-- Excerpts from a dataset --

-------------------------

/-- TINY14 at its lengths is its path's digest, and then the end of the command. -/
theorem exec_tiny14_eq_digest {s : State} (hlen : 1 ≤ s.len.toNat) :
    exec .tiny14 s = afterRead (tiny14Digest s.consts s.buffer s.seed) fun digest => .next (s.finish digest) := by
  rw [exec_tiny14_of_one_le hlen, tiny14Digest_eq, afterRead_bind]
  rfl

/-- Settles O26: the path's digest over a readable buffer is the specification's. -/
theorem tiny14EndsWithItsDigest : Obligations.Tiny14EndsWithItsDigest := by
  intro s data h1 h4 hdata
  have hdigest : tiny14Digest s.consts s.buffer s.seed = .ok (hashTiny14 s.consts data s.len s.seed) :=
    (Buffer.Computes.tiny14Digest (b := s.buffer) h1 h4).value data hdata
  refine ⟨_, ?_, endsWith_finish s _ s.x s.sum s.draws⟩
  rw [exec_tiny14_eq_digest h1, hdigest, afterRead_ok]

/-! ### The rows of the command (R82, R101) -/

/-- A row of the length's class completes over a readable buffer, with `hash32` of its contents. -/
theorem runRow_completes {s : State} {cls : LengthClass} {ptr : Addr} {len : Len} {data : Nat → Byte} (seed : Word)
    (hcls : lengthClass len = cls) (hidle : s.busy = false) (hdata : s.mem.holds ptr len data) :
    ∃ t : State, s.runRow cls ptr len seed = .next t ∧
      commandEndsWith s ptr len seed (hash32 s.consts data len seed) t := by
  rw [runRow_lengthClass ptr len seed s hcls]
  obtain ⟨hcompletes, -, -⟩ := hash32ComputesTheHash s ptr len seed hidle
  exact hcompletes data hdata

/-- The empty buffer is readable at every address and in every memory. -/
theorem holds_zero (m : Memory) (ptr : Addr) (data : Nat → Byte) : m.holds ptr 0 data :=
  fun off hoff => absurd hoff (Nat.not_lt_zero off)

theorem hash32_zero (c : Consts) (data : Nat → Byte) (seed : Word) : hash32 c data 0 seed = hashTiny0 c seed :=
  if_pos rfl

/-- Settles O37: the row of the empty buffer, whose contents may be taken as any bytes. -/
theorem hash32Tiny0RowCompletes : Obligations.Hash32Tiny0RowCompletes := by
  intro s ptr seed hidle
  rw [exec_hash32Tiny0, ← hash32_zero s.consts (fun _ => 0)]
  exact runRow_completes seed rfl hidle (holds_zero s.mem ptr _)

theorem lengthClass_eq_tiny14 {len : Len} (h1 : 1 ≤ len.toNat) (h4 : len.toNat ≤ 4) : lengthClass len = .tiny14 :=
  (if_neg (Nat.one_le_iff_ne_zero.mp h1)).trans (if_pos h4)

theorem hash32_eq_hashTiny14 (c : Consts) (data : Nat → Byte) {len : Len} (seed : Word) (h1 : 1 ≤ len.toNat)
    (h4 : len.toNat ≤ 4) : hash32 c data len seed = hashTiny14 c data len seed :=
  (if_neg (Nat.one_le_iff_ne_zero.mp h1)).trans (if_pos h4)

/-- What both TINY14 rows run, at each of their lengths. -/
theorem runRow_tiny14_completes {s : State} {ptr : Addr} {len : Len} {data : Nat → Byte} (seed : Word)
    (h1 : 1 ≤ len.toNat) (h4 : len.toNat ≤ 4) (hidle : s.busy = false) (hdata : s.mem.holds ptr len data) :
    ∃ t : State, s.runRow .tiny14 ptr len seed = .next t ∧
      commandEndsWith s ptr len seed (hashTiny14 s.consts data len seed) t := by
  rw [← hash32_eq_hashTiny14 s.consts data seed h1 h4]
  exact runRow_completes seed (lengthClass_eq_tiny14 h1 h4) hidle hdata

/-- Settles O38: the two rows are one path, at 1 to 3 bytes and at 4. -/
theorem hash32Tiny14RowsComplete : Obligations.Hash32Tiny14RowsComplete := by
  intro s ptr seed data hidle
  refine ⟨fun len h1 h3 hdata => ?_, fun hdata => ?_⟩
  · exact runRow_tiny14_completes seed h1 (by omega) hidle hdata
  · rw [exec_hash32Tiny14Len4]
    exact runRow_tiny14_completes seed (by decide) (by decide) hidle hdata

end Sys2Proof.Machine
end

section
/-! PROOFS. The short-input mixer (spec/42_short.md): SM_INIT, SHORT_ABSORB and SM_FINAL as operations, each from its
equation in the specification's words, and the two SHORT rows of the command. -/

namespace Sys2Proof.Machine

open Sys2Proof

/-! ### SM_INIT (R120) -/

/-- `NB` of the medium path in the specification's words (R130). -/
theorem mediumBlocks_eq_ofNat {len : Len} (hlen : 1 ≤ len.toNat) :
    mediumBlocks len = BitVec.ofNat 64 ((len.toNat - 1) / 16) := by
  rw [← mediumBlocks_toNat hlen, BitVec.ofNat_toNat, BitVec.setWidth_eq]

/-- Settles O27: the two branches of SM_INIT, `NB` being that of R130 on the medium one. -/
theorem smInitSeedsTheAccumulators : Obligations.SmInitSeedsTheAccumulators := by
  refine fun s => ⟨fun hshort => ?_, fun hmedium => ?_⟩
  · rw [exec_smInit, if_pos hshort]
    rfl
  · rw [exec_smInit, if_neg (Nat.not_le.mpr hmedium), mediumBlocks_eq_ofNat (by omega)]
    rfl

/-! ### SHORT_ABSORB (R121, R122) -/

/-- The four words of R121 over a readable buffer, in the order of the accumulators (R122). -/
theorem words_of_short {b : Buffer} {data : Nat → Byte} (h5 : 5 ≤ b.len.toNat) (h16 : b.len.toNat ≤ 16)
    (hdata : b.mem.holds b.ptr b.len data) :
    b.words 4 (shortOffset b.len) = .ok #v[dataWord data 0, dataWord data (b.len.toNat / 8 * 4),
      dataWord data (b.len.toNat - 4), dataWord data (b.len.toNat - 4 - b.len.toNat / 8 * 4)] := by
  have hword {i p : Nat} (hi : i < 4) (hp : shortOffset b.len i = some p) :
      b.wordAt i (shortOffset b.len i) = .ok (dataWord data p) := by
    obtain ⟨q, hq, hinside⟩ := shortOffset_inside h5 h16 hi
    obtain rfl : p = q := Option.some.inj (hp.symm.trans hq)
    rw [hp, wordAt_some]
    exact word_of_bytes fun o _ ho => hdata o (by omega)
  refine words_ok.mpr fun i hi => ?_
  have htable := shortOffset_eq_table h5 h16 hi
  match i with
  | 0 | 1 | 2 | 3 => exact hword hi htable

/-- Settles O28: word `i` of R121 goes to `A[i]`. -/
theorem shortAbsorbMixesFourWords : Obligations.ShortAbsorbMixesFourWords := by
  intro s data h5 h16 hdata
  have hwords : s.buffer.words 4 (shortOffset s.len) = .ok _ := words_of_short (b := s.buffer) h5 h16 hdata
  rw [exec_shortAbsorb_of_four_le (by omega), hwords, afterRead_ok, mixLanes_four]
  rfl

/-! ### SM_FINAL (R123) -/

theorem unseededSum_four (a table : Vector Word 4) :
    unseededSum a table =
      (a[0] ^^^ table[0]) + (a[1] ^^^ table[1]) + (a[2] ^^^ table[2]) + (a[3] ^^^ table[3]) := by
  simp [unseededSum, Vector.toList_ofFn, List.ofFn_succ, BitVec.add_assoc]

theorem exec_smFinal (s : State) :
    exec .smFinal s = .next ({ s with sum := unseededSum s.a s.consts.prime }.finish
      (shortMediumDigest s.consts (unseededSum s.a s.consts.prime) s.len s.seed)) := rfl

-------------------------

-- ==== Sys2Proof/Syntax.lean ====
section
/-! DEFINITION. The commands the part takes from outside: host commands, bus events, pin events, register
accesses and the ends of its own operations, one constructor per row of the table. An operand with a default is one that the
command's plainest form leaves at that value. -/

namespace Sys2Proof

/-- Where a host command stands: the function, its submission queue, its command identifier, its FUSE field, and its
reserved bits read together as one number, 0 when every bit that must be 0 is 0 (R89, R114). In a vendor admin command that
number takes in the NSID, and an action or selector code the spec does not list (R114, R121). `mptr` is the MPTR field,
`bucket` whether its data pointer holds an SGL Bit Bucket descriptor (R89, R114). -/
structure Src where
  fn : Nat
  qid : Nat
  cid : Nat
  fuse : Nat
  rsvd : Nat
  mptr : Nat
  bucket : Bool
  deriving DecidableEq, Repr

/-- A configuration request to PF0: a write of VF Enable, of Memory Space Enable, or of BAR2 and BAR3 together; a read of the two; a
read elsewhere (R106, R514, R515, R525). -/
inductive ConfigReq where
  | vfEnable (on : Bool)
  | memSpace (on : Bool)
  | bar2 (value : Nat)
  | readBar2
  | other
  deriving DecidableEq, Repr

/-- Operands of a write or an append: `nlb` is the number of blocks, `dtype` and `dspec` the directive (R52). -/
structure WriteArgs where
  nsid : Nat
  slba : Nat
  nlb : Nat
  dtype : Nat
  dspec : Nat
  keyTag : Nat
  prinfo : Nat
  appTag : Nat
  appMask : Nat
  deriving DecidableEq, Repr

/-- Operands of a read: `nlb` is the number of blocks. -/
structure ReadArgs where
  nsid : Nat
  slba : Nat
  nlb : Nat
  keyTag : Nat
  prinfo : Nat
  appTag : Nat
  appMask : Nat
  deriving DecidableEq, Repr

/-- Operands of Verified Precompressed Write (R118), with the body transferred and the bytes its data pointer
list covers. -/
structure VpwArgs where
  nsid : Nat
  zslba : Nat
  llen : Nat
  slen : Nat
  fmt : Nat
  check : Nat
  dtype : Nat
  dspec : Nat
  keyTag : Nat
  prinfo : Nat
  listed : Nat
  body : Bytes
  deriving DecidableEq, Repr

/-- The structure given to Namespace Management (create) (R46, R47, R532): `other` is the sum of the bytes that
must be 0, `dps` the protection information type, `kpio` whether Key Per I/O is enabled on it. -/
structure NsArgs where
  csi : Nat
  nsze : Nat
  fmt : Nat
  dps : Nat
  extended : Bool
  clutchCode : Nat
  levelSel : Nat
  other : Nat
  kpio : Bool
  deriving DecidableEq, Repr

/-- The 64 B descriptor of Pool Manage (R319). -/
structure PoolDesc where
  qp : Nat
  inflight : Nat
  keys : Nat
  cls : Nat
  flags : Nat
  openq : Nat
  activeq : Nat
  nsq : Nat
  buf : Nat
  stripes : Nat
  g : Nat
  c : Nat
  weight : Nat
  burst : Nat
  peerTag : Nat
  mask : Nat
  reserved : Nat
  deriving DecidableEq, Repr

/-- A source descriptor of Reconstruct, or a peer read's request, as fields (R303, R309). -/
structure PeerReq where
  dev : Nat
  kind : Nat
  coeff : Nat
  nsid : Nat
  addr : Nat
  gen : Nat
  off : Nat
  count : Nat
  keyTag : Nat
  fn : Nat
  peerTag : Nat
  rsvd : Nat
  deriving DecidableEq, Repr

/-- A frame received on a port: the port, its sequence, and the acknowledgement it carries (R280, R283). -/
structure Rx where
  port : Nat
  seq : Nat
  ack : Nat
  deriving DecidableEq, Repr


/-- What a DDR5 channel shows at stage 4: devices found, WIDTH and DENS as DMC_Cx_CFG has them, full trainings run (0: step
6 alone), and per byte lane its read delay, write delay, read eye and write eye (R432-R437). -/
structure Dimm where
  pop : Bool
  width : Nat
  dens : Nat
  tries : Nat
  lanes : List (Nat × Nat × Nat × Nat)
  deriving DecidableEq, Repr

-------------------------

-- What needs to be done --
Extract exactly and only the lines above from the line containing "intro s ptr seed data hidle" through the line containing "SM_INIT (R120) -/", both end lines included.

-- Response to the task --
  intro s ptr seed data hidle
  refine ⟨fun len h1 h3 hdata => ?_, fun hdata => ?_⟩
  · exact runRow_tiny14_completes seed h1 (by omega) hidle hdata
  · rw [exec_hash32Tiny14Len4]
    exact runRow_tiny14_completes seed (by decide) (by decide) hidle hdata

end Sys2Proof.Machine
end

section
/-! PROOFS. The short-input mixer (spec/42_short.md): SM_INIT, SHORT_ABSORB and SM_FINAL as operations, each from its
equation in the specification's words, and the two SHORT rows of the command. -/

namespace Sys2Proof.Machine

open Sys2Proof

/-! ### SM_INIT (R120) -/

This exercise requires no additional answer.